/-- Settles O60: the cases of each operation in turn. -/
theorem binary32Arithmetic : Obligations.Binary32Arithmetic :=
  ⟨fun _ _ ha hb => ⟨fadd_rounded ha hb, f32Neg_fadd_of_sum_zero ha hb, fmul_rounded ha hb,
      flt_of_finite ha hb⟩,
    fun _ _ _ hb => ⟨fadd_inf hb, fadd_opposite_inf, fmul_inf hb, fmul_inf_zero, f32Neg_fmul,
      flt_inf_finite hb, flt_inf_inf⟩,
    fun _ _ h => ⟨fadd_nan h, fmul_nan h, flt_nan h⟩,
    fun _ _ => ⟨rfl, rfl⟩,
    fun a => ⟨f32Mag_fneg a, f32Neg_fneg a, f32Mag_fabs a, f32Neg_fabs a⟩,
    f32OfU16_exact,
    fun _ => truncU16_toNat⟩

end Sys2Proof.Machine
end

section
/-! SUPPORT. What one atomic step can do, said once: the execute and response steps of a latched command
(`CommandStep`), the steps of a live ML (`MlStep`), and the steps of RX and of the reset sequence. A claim
about every step is then a case analysis of these relations. -/

namespace Sys2Proof.Machine

/-! ## The latched command (43_command R194 to R200) -/

/-- The next atomic step of the command in the latches, from `s` to `t`. -/
inductive CommandStep (s : State) : State → Prop
  /-- HV_ENABLE executes with an enable byte in range (R196). -/
  | hvEnable (en : Bool) (hd : s.ds = .execute) (hop : s.op = 0x01#8) :
      CommandStep s { emit (.setHv en) { s with hvEnabled := en } with rsi := 0, ds := .respond }
  /-- HV_ENABLE executes with an enable byte above 1 (R253). -/
  | badEnable (hd : s.ds = .execute) (hop : s.op = 0x01#8) : CommandStep s (fatal .badEnableValue s)
  /-- GET_MEAS, or SET_PWM with rejected parameters, executes (R197, R198). -/
  | noEffect (hd : s.ds = .execute) : CommandStep s { s with rsi := 0, ds := .respond }
  /-- SET_PWM executes with accepted parameters (R198). -/
  | setPwm (period width : U16) (hd : s.ds = .execute) :
      CommandStep s
        { emit (.setPwm period width) { s with pwmPeriod := period, pwmWidth := width } with
          rsi := 0, ds := .respond }
  /-- FIRE_PULSE executes (R199). -/
  | firePulse (duration : U16) (hd : s.ds = .execute) :
      CommandStep s { emit (.firePulse duration) s with rsi := 0, ds := .respond }
  /-- An undefined opcode in the latches, which no run reaches (R200). -/
  | undefinedLatched (hd : s.ds = .execute ∨ s.ds = .respond) (hop : definedOpcode s.op = false) :
      CommandStep s (fatal .unknownOpcode { s with plc := 0 })
  /-- Every response byte is sent already, which no run reaches. -/
  | pastEnd (hd : s.ds = .respond) : CommandStep s s
  /-- A response byte is sent and more are to come (R195). -/
  | respondByte (b : Byte) (hd : s.ds = .respond) (hr : s.rsi + 1 < responseLength s.op) :
      CommandStep s (emit (.tx b) { s with rsi := s.rsi + 1 })
  /-- The last response byte is sent: the transaction is complete (R195). -/
  | respondLast (b : Byte) (hd : s.ds = .respond) (hr : s.rsi + 1 = responseLength s.op) :
      CommandStep s
        (emit (.tx b) { s with rsi := s.rsi + 1, ds := .waitOpcode, mlp := .p4Supervise })

/-- A response step, for a response of the length its opcode has. -/
theorem CommandStep.of_respondByte {resp : List Byte} {s t : State} (hd : s.ds = .respond)
    (hl : resp.length = responseLength s.op) (h : Machine.respondByte resp s = .next t) :
    CommandStep s t := by
  obtain ⟨-, rfl⟩ | ⟨b, hb, ⟨hr, rfl⟩ | ⟨hr, rfl⟩⟩ := respondByte_eq_next h
  · exact .pastEnd hd
  · exact .respondLast b hd (hr.trans hl)
  · obtain ⟨hlt, -⟩ := List.getElem?_eq_some_iff.mp hb
    exact .respondByte b hd (by omega)

/-- A command in EXECUTE or RESPOND does the step its execute part does, or a response step. -/
theorem CommandStep.of_commandStep {ex : State → Result} {resp : List Byte} {s t : State}
    (hf : s.faulted = false) (hd : s.ds = .execute ∨ s.ds = .respond)
    (hex : s.ds = .execute → ex s = .next t → CommandStep s t)
    (hl : resp.length = responseLength s.op) (h : commandStep ex resp s = .next t) :
    CommandStep s t := by
  obtain hd | hd := hd
  · rw [commandStep_execute hf hd] at h
    exact hex hd h
  · rw [commandStep_respond hf hd] at h
    exact .of_respondByte hd hl h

───

§ What you need to do
A precise copy of the whole listing is the expected answer.

§ Task solution
/-- Settles O60: the cases of each operation in turn. -/
theorem binary32Arithmetic : Obligations.Binary32Arithmetic :=
  ⟨fun _ _ ha hb => ⟨fadd_rounded ha hb, f32Neg_fadd_of_sum_zero ha hb, fmul_rounded ha hb,
      flt_of_finite ha hb⟩,
    fun _ _ _ hb => ⟨fadd_inf hb, fadd_opposite_inf, fmul_inf hb, fmul_inf_zero, f32Neg_fmul,
      flt_inf_finite hb, flt_inf_inf⟩,
    fun _ _ h => ⟨fadd_nan h, fmul_nan h, flt_nan h⟩,
    fun _ _ => ⟨rfl, rfl⟩,
    fun a => ⟨f32Mag_fneg a, f32Neg_fneg a, f32Mag_fabs a, f32Neg_fabs a⟩,
    f32OfU16_exact,
    fun _ => truncU16_toNat⟩

end Sys2Proof.Machine
end

section
/-! SUPPORT. What one atomic step can do, said once: the execute and response steps of a latched command
(`CommandStep`), the steps of a live ML (`MlStep`), and the steps of RX and of the reset sequence. A claim
about every step is then a case analysis of these relations. -/

namespace Sys2Proof.Machine

/-! ## The latched command (43_command R194 to R200) -/

/-- The next atomic step of the command in the latches, from `s` to `t`. -/
inductive CommandStep (s : State) : State → Prop
  /-- HV_ENABLE executes with an enable byte in range (R196). -/
  | hvEnable (en : Bool) (hd : s.ds = .execute) (hop : s.op = 0x01#8) :
      CommandStep s { emit (.setHv en) { s with hvEnabled := en } with rsi := 0, ds := .respond }
  /-- HV_ENABLE executes with an enable byte above 1 (R253). -/
  | badEnable (hd : s.ds = .execute) (hop : s.op = 0x01#8) : CommandStep s (fatal .badEnableValue s)
  /-- GET_MEAS, or SET_PWM with rejected parameters, executes (R197, R198). -/
  | noEffect (hd : s.ds = .execute) : CommandStep s { s with rsi := 0, ds := .respond }
  /-- SET_PWM executes with accepted parameters (R198). -/
  | setPwm (period width : U16) (hd : s.ds = .execute) :
      CommandStep s
        { emit (.setPwm period width) { s with pwmPeriod := period, pwmWidth := width } with
          rsi := 0, ds := .respond }
  /-- FIRE_PULSE executes (R199). -/
  | firePulse (duration : U16) (hd : s.ds = .execute) :
      CommandStep s { emit (.firePulse duration) s with rsi := 0, ds := .respond }
  /-- An undefined opcode in the latches, which no run reaches (R200). -/
  | undefinedLatched (hd : s.ds = .execute ∨ s.ds = .respond) (hop : definedOpcode s.op = false) :
      CommandStep s (fatal .unknownOpcode { s with plc := 0 })
  /-- Every response byte is sent already, which no run reaches. -/
  | pastEnd (hd : s.ds = .respond) : CommandStep s s
  /-- A response byte is sent and more are to come (R195). -/
  | respondByte (b : Byte) (hd : s.ds = .respond) (hr : s.rsi + 1 < responseLength s.op) :
      CommandStep s (emit (.tx b) { s with rsi := s.rsi + 1 })
  /-- The last response byte is sent: the transaction is complete (R195). -/
  | respondLast (b : Byte) (hd : s.ds = .respond) (hr : s.rsi + 1 = responseLength s.op) :
      CommandStep s
        (emit (.tx b) { s with rsi := s.rsi + 1, ds := .waitOpcode, mlp := .p4Supervise })

/-- A response step, for a response of the length its opcode has. -/
theorem CommandStep.of_respondByte {resp : List Byte} {s t : State} (hd : s.ds = .respond)
    (hl : resp.length = responseLength s.op) (h : Machine.respondByte resp s = .next t) :
    CommandStep s t := by
  obtain ⟨-, rfl⟩ | ⟨b, hb, ⟨hr, rfl⟩ | ⟨hr, rfl⟩⟩ := respondByte_eq_next h
  · exact .pastEnd hd
  · exact .respondLast b hd (hr.trans hl)
  · obtain ⟨hlt, -⟩ := List.getElem?_eq_some_iff.mp hb
    exact .respondByte b hd (by omega)

/-- A command in EXECUTE or RESPOND does the step its execute part does, or a response step. -/
theorem CommandStep.of_commandStep {ex : State → Result} {resp : List Byte} {s t : State}
    (hf : s.faulted = false) (hd : s.ds = .execute ∨ s.ds = .respond)
    (hex : s.ds = .execute → ex s = .next t → CommandStep s t)
    (hl : resp.length = responseLength s.op) (h : commandStep ex resp s = .next t) :
    CommandStep s t := by
  obtain hd | hd := hd
  · rw [commandStep_execute hf hd] at h
    exact hex hd h
  · rw [commandStep_respond hf hd] at h
    exact .of_respondByte hd hl h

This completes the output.